**What the task requires**
Which of the lines below include "that"? Each one should be copied out.
Top of Dataset entries
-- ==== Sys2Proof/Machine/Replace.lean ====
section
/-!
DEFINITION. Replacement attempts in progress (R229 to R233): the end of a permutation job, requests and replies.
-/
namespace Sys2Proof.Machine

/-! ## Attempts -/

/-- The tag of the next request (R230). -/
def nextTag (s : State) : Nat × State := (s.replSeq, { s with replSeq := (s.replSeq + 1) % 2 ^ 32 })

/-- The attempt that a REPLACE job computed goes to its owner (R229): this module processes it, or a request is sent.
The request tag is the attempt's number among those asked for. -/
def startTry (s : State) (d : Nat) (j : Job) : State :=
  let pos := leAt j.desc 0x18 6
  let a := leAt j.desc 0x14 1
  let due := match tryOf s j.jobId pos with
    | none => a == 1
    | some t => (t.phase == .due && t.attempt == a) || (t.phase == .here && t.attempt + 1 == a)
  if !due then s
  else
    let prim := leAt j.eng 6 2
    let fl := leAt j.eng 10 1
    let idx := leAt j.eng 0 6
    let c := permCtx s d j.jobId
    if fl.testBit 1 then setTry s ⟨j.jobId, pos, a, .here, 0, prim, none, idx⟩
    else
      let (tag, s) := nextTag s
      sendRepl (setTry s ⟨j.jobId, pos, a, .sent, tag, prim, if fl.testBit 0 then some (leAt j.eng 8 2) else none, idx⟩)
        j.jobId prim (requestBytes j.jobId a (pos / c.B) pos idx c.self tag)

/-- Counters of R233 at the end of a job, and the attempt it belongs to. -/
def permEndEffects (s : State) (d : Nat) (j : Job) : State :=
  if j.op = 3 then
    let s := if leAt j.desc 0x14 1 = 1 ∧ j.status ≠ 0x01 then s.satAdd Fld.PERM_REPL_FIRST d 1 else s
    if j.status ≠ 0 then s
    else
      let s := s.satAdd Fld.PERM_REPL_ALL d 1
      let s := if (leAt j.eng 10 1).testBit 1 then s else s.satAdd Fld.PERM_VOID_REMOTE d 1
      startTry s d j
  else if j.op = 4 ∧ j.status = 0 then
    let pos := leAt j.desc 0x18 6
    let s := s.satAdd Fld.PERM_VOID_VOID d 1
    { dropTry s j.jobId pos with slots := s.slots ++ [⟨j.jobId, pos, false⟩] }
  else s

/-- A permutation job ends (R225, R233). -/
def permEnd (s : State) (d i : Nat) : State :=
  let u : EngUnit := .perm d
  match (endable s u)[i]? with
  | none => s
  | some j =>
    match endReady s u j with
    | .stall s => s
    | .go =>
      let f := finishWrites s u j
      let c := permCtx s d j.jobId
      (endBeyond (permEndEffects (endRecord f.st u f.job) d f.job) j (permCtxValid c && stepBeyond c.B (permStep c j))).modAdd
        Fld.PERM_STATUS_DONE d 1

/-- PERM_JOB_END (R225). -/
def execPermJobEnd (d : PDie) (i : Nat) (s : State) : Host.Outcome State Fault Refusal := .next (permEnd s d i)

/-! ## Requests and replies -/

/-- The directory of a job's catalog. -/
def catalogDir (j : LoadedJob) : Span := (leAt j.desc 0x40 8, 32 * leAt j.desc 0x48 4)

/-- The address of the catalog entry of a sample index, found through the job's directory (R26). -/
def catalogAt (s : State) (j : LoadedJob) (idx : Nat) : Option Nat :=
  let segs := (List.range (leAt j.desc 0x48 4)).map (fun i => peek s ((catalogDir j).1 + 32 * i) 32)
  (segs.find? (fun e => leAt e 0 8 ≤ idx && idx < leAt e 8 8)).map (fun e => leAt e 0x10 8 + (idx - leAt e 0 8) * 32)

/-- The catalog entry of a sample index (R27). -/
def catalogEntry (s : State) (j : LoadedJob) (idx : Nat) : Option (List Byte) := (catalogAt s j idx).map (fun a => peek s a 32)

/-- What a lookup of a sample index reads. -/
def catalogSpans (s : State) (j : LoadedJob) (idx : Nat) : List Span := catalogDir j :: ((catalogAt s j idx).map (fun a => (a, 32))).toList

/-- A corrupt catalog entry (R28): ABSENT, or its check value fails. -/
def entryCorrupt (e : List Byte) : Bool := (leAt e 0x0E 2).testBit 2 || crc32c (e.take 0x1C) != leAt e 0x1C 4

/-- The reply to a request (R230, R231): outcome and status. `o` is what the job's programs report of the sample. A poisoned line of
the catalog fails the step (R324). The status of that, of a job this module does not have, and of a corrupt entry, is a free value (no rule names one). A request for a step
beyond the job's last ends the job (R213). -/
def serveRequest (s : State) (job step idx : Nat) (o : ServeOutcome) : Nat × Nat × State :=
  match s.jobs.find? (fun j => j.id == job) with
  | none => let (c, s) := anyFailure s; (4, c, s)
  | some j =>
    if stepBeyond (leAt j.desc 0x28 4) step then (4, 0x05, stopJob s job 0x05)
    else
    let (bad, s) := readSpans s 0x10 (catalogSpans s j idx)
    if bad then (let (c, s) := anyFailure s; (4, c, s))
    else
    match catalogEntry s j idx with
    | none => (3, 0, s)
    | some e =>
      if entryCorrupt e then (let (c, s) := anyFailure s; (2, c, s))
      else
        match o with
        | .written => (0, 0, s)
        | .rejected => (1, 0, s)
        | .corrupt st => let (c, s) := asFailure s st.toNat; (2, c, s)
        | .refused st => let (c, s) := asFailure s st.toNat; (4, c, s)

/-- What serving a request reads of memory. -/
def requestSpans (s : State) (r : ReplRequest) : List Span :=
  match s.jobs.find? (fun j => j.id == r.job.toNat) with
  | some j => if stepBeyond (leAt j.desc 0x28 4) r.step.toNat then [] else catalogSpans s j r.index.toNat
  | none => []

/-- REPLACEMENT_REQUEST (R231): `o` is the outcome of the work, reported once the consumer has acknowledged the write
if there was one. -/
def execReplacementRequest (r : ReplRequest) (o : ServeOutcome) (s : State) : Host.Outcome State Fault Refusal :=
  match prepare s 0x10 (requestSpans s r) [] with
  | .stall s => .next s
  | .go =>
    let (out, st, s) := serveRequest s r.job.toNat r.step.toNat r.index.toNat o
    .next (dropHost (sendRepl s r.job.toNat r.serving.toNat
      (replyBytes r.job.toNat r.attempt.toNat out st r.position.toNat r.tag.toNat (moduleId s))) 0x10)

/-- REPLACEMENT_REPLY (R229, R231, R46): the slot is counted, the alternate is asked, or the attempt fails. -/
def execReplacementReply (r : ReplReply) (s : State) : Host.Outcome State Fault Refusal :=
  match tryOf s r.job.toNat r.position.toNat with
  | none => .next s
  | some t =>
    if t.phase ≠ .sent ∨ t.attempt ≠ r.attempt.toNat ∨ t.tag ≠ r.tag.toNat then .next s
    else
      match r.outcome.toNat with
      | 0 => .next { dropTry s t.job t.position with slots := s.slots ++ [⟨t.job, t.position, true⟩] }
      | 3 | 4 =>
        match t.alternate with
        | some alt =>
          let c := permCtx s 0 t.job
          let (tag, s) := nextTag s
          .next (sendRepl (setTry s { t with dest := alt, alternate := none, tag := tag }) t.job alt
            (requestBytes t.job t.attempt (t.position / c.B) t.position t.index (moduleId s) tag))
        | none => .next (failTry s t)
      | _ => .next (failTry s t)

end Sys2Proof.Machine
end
Bottom of Dataset entries
**Exercise result**
/-- The attempt that a REPLACE job computed goes to its owner (R229): this module processes it, or a request is sent.
the catalog fails the step (R324). The status of that, of a job this module does not have, and of a corrupt entry, is a free value (no rule names one). A request for a step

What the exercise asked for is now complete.